Anatoly A. Starkov,1 Gary Fiskum,2 Christos Chinopoulos,2 Beverly J. Lorenzo,1 Susan E. Browne,1 Mulchand S. Patel,3 and M. Flint Beal1

1Department of Neurology and Neuroscience, Weill Medical College, Cornell University, New York, New York 10021, 2Department of Anesthesiology, University of Maryland School of Medicine, Baltimore, Maryland 21202, and 3Department of Biochemistry, School of Medicine and Biomedical Sciences, State University of New York at Buffalo, Buffalo, New York 14214

Mitochondria-produced reactive oxygen species (ROS) are thought to contribute to cell death caused by a multitude of pathological conditions. The molecular sites of mitochondrial ROS production are not well established but are generally thought to be located in complex I and complex III of the electron transport chain. We measured H2O2 production, respiration, and NADPH reduction level in rat brain mitochondria oxidizing a variety of respiratory substrates. Under conditions of maximum respiration induced with either ADP or carbonyl cyanide p-trifluoromethoxyphenylhydrazone,{alpha}-ketoglutarate supported the highest rate of H2O2 production.
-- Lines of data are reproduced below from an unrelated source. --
-- ==== Sys2Proof/Tests/Slice0.lean ====
section
/-! SUPPORT. Tests, with every expected result from the spec's own worked examples (95_test_vectors, cited by its ids; 41_init_fsm
R103; 42_display_control; 43_text_emission), and the witnesses: for every statement with hypotheses, a concrete state
and operands that meet all of them. -/

namespace Sys2Proof.Tests

open Sys2Proof Sys2Proof.Machine

/-! ### Helpers: the two example wirings of R51 and the compact notation of 00_scope section 4 -/

/-- `N(hi,lo)` behind CFG-A's address byte. -/
def nA (hi lo : Byte) : List Event := [.start, .write 0x4E#8, .write hi, .write lo, .stop]

/-- `N(hi,lo)` behind CFG-B's address byte. -/
def nB (hi lo : Byte) : List Event := [.start, .write 0x40#8, .write hi, .write lo, .stop]

/-- CFG-A, `Ready` (R51), the flag and the latch given. -/
def cfgA (bl : Bool) (latch : Byte) : State :=
  { State.reset with
    nib := true, enPos := 2#3, rwPos := 1#3, rsPos := 0#3, blPos := 3#3, addr := 0x27#7, maxCol := 15#8, maxRow := 1#8
    bl := bl, latch := latch, fsm := .ready }

/-- CFG-B, `Ready` (R51). -/
def cfgB (bl : Bool) (latch : Byte) : State :=
  { State.reset with
    nib := false, enPos := 6#3, rwPos := 5#3, rsPos := 4#3, blPos := 7#3, addr := 0x20#7, maxCol := 19#8, maxRow := 3#8
    bl := bl, latch := latch, fsm := .ready }

/-- The state after V-INIT-C: one column, one row, address 0. -/
def cfgC : State :=
  { State.reset with
    nib := false, enPos := 4#3, rwPos := 5#3, rsPos := 6#3, blPos := 7#3, addr := 0#7, maxCol := 0#8, maxRow := 0#8
    latch := 0x06#8, fsm := .ready }

/-- The state after V-INIT-D: 255 columns, four rows. -/
def cfgD : State :=
  { State.reset with
    nib := true, enPos := 0#3, rwPos := 1#3, rsPos := 2#3, blPos := 3#3, addr := 0x7F#7, maxCol := 254#8, maxRow := 3#8
    latch := 0x60#8, fsm := .ready }

/-- CFG-A with the machine in a state of a running INIT. -/
def inInit (f : Fsm) : State := { cfgA false 0x30#8 with fsm := f }

/-- The INIT operands of CFG-A. -/
def opsA : InitOperands :=
  { columns := 16#8, rows := 2#8, busAddress := 0x27#8, nibbleOrder := 1#8, enableBit := 2#8, rwBit := 1#8, rsBit := 0#8
    backlightBit := 3#8 }

/-- The largest legal INIT operands. -/
def opsTop : InitOperands :=
  { columns := 255#8, rows := 4#8, busAddress := 0x7F#8, nibbleOrder := 1#8, enableBit := 7#8, rwBit := 7#8, rsBit := 7#8
    backlightBit := 7#8 }

/-- The host bytes of CFG-A's INIT (P1). -/
def initBytesA : List Byte := [0x01#8, 0x10#8, 0x02#8, 0x27#8, 0x01#8, 0x02#8, 0x01#8, 0x00#8, 0x03#8]

/-- The bitmap of V-LG1. -/
def bitmapLG1 : Bitmap := #v[0x0E#8, 0x11#8, 0x11#8, 0x1F#8, 0x11#8, 0x11#8, 0x11#8, 0x00#8]

/-- What a test looks at: the trace, the latch, the flag and the FSM of a next state. -/
def seen : Host.Outcome State Fault Refusal → Option (List Event × Byte × Bool × Fsm)
  | .next t => some (t.trace, t.latch, t.bl, t.fsm)
  | _ => none

/-- The reason of a refusal. -/
def refusal : Host.Outcome State Fault Refusal → Option Refusal
  | .refused r => some r
  | _ => none

/-- The outcome is a next state. -/
def isNext : Host.Outcome State Fault Refusal → Bool
  | .next _ => true
  | _ => false

/-- The outcome is a state in which the block waits for a port event. -/
def isWaiting : Host.Outcome State Fault Refusal → Bool
  | .next t => t.waiting
  | _ => false

/-- INIT without glyphs, for the vectors of the spec, which take `HAS_GLYPHS` false. -/
def initPlain (o : InitOperands) (s : State) : Host.Outcome State Fault Refusal :=
  initWith false (fun _ => bitmapLG1) o.columns o.rows o.busAddress o.nibbleOrder o.enableBit o.rwBit o.rsBit o.backlightBit s

/-! ### WellFormed: a refused term for each check (R57, 95_test_vectors INIT refusals, V-BL6, V-LG5, D18) -/

theorem test_wf_init : (opsA.instr.wellFormed, opsTop.instr.wellFormed) = (true, true) := by decide
theorem test_wf_columns : Instr.wellFormed (.init 0#8 2#8 0x27#8 1#8 2#8 1#8 0#8 3#8) = false := by decide
theorem test_wf_rows_low : Instr.wellFormed (.init 16#8 0#8 0x27#8 1#8 2#8 1#8 0#8 3#8) = false := by decide
theorem test_wf_rows_high : Instr.wellFormed (.init 16#8 5#8 0x27#8 1#8 2#8 1#8 0#8 3#8) = false := by decide
theorem test_wf_address : Instr.wellFormed (.init 16#8 2#8 0x80#8 1#8 2#8 1#8 0#8 3#8) = false := by decide
theorem test_wf_order : Instr.wellFormed (.init 16#8 2#8 0x27#8 2#8 2#8 1#8 0#8 3#8) = false := by decide
theorem test_wf_enable : Instr.wellFormed (.init 16#8 2#8 0x27#8 1#8 8#8 1#8 0#8 3#8) = false := by decide
theorem test_wf_rw : Instr.wellFormed (.init 16#8 2#8 0x27#8 1#8 2#8 8#8 0#8 3#8) = false := by decide
theorem test_wf_rs : Instr.wellFormed (.init 16#8 2#8 0x27#8 1#8 2#8 1#8 8#8 3#8) = false := by decide
theorem test_wf_backlight : Instr.wellFormed (.init 16#8 2#8 0x27#8 1#8 2#8 1#8 0#8 8#8) = false := by decide
/-- All positions equal is accepted (R52). -/
theorem test_wf_collision : Instr.wellFormed (.init 16#8 2#8 0x27#8 1#8 2#8 2#8 2#8 2#8) = true := by decide
theorem test_wf_on : Instr.wellFormed (.setbacklight 2#8) = false := by decide
theorem test_wf_slot : Instr.wellFormed (.loadglyph bitmapLG1 8#8) = false := by decide
theorem test_wf_text : Instr.wellFormed (.print [0x48#8, 0x00#8]) = false := by decide
theorem test_wf_center : Instr.wellFormed (.printcenter [0x00#8]) = false := by decide

/-! ### Decode: a word per constructor, written from R53 to R56 -/

/-- P1 line 1: `01 10 02 27 01 02 01 00 03`, the first byte least significant. -/
theorem test_decode_init : decodeTableWord 72 0x030001020127021001 = some opsA.instr := by decide
/-- P2 line 3: `02 14 05`. -/
theorem test_decode_setcursor : decodeTableWord 24 0x051402 = some (.setcursor 20#8 5#8) := by decide
/-- P4 line 1: `03 01`. -/
theorem test_decode_clearline : decodeTableWord 16 0x0103 = some (.clearline 1#8) := by decide
/-- P2 line 2: `04 01`. -/
theorem test_decode_setbacklight : decodeTableWord 16 0x0104 = some (.setbacklight 1#8) := by decide
/-- P3 line 2: `05 0E 11 11 1F 11 11 11 00 03`. -/
theorem test_decode_loadglyph :
    decodeTableWord 80 0x03001111111F11110E05 = some (.loadglyph bitmapLG1 3#8) := by decide
/-- P2 line 5: `06 E9`. -/
theorem test_decode_printchar : decodeTableWord 16 0xE906 = some (.printchar 0xE9#8) := by decide
/-- P1 line 3: `07 48 69 00`. -/
theorem test_decode_print : decodeTableWord 32 0x00694807 = some (.print [0x48#8, 0x69#8]) := by decide
/-- P4 line 3: `08 48 49 00`. -/
theorem test_decode_printcenter : decodeTableWord 32 0x00494808 = some (.printcenter [0x48#8, 0x49#8]) := by decide
/-- The table gives PRINT eight bits; the bits above are zeros, and the first is the terminator: `PRINT("")`. -/
theorem test_decode_print_short : decodeTableWord 8 0x07 = some (.print []) := by decide
/-- CFG-A: `ADDR = 0x27` gives `0x4E` (R53); the read variant is never formed. -/
theorem test_decode_addrw :
    decodeAs .addrw [0b01001110#8] = .ok (.addrw 0x27#7) [] ∧ decodeAs .addrw [0b01001111#8] = .reserved 0x4F#8 := by decide
theorem test_decode_frame : decodeAs .frame [0x34#8, 0x30#8] = .ok (.frame 0x34#8) [0x30#8] := by decide
theorem test_decode_force8 : decodeAs .lcdNib [0b0011#8] = .ok .force8 [] := by decide
theorem test_decode_switch4 : decodeAs .lcdNib [0b0010#8] = .ok .switch4 [] := by decide
theorem test_decode_functionSet : decodeAs .lcdCmd [0b00101000#8] = .ok .functionSet [] := by decide
theorem test_decode_displayOn : decodeAs .lcdCmd [0b00001100#8] = .ok .displayOn [] := by decide
theorem test_decode_clear : decodeAs .lcdCmd [0b00000001#8] = .ok .clear [] := by decide
theorem test_decode_entryMode : decodeAs .lcdCmd [0b00000110#8] = .ok .entryMode [] := by decide
/-- Slot 3, row 0 is `0x58` (S8); slot 7, row 7 is `0x7F` (R113 corner case 6). -/
theorem test_decode_setCgram :
    decodeAs .lcdCmd [0x58#8] = .ok (.setCgram 3#3 0#3) [] ∧ decodeAs .lcdCmd [0x7F#8] = .ok (.setCgram 7#3 7#3) [] := by decide
/-- V-SC2: `C:CF` is address `0x4F`. -/
theorem test_decode_setDdram : decodeAs .lcdCmd [0b11001111#8] = .ok (.setDdram 0x4F#7) [] := by decide
theorem test_decode_data : decodeAs .lcdData [0x69#8] = .ok (.data 0x69#8) [] := by decide
/-- V-RF3: opcode bytes that select nothing. -/
theorem test_decode_reserved :
    decode [0x00#8] = .reserved 0x00#8 ∧ decode [0x09#8] = .reserved 0x09#8 ∧ decode [0xFF#8] = .reserved 0xFF#8 := by decide
/-- An operation some of whose bytes are still to come. -/
theorem test_decode_incomplete :
    decode [] = .incomplete ∧ decode [0x02#8, 0x14#8] = .incomplete ∧ decode [0x07#8, 0x48#8] = .incomplete := by decide
/-- The encoder on P3's bytes. -/
theorem test_encode_loadglyph :
    encode (.loadglyph bitmapLG1 3#8) = [0x05#8, 0x0E#8, 0x11#8, 0x11#8, 0x1F#8, 0x11#8, 0x11#8, 0x11#8, 0x00#8, 0x03#8] := by
  decide

/-! ### The primitives -/

/-- V-SN1, V-SN7: the mask drops the low bits. -/
theorem test_sendNibble_A :
    seen (.next (sendNibble 0x30#8 .command (cfgA false 0#8))) = some (nA 0x34#8 0x30#8, 0x30#8, false, .ready)
    ∧ seen (.next (sendNibble 0x3F#8 .command (cfgA false 0#8))) = some (nA 0x34#8 0x30#8, 0x30#8, false, .ready) := by decide
/-- V-SN4, V-SN6. -/
theorem test_sendNibble_data :
    seen (.next (sendNibble 0xF0#8 .data (cfgA true 0#8))) = some (nA 0xFD#8 0xF9#8, 0xF9#8, true, .ready)
    ∧ seen (.next (sendNibble 0x04#8 .data (cfgB true 0#8))) = some (nB 0xD4#8 0x94#8, 0x94#8, true, .ready) := by decide
/-- V-SB4, V-SB5: `0xA5` under both orders. -/
theorem test_sendByte_A5 :
    seen (.next (sendByte 0xA5#8 .data (cfgA false 0#8)))
      = some (nA 0xA5#8 0xA1#8 ++ nA 0x55#8 0x51#8, 0x51#8, false, .ready)
    ∧ seen (.next (sendByte 0xA5#8 .data (cfgB false 0#8)))
      = some (nB 0x5A#8 0x1A#8 ++ nB 0x55#8 0x15#8, 0x15#8, false, .ready) := by decide
/-- V-LW1. -/
theorem test_latchWrite :
    seen (.next (latchWrite 0x68#8 (cfgA false 0x60#8)))
      = some ([.start, .write 0x4E#8, .write 0x68#8, .stop], 0x68#8, false, .ready) := by decide
/-- V-SB4's logical view: nibbles `A`, `5` in Data mode; with the lines before unknown. -/
theorem test_logical_view :
    logicalNibbles (cfgA false 0#8).pins none (nA 0xA5#8 0xA1#8 ++ nA 0x55#8 0x51#8) = [(.data, 0xA#4), (.data, 0x5#4)]
    ∧ logicalBytes (cfgA false 0#8).pins none (nA 0xA5#8 0xA1#8 ++ nA 0x55#8 0x51#8) = [(.data, 0xA5#8)] := by decide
In the absence of ADP or in the presence of rotenone, H2O2 production rates correlated with the reduction level of mitochondrial NADPH with various substrates, with the exception of {alpha}-ketoglutarate. Isolated mitochondrial {alpha}-ketoglutarate dehydrogenase (KGDHC) and pyruvate dehydrogenase (PDHC) complexes produced superoxide and H2O2. NAD+ inhibited ROS production by the isolated enzymes and by permeabilized mitochondria. We also measured H2O2 production by brain mitochondria isolated from heterozygous knock-out mice deficient in dihydrolipoyl dehydrogenase (Dld). Although this enzyme is a part of both KGDHC and PDHC, there was greater impairment of KGDHC activity in Dld-deficient mitochondria. These mitochondria also produced significantly less H2O2 than mitochondria isolated from their littermate wild-type mice. The data strongly indicate that KGDHC is a primary site of ROS production in normally functioning mitochondria.

Key words: mitochondria; reactive oxygen species; lipoamide dehydrogenase; ketoglutarate dehydrogenase; Parkinson; Alzheimer

Received May 15, 2004; revised July 14, 2004; accepted July 18, 2004.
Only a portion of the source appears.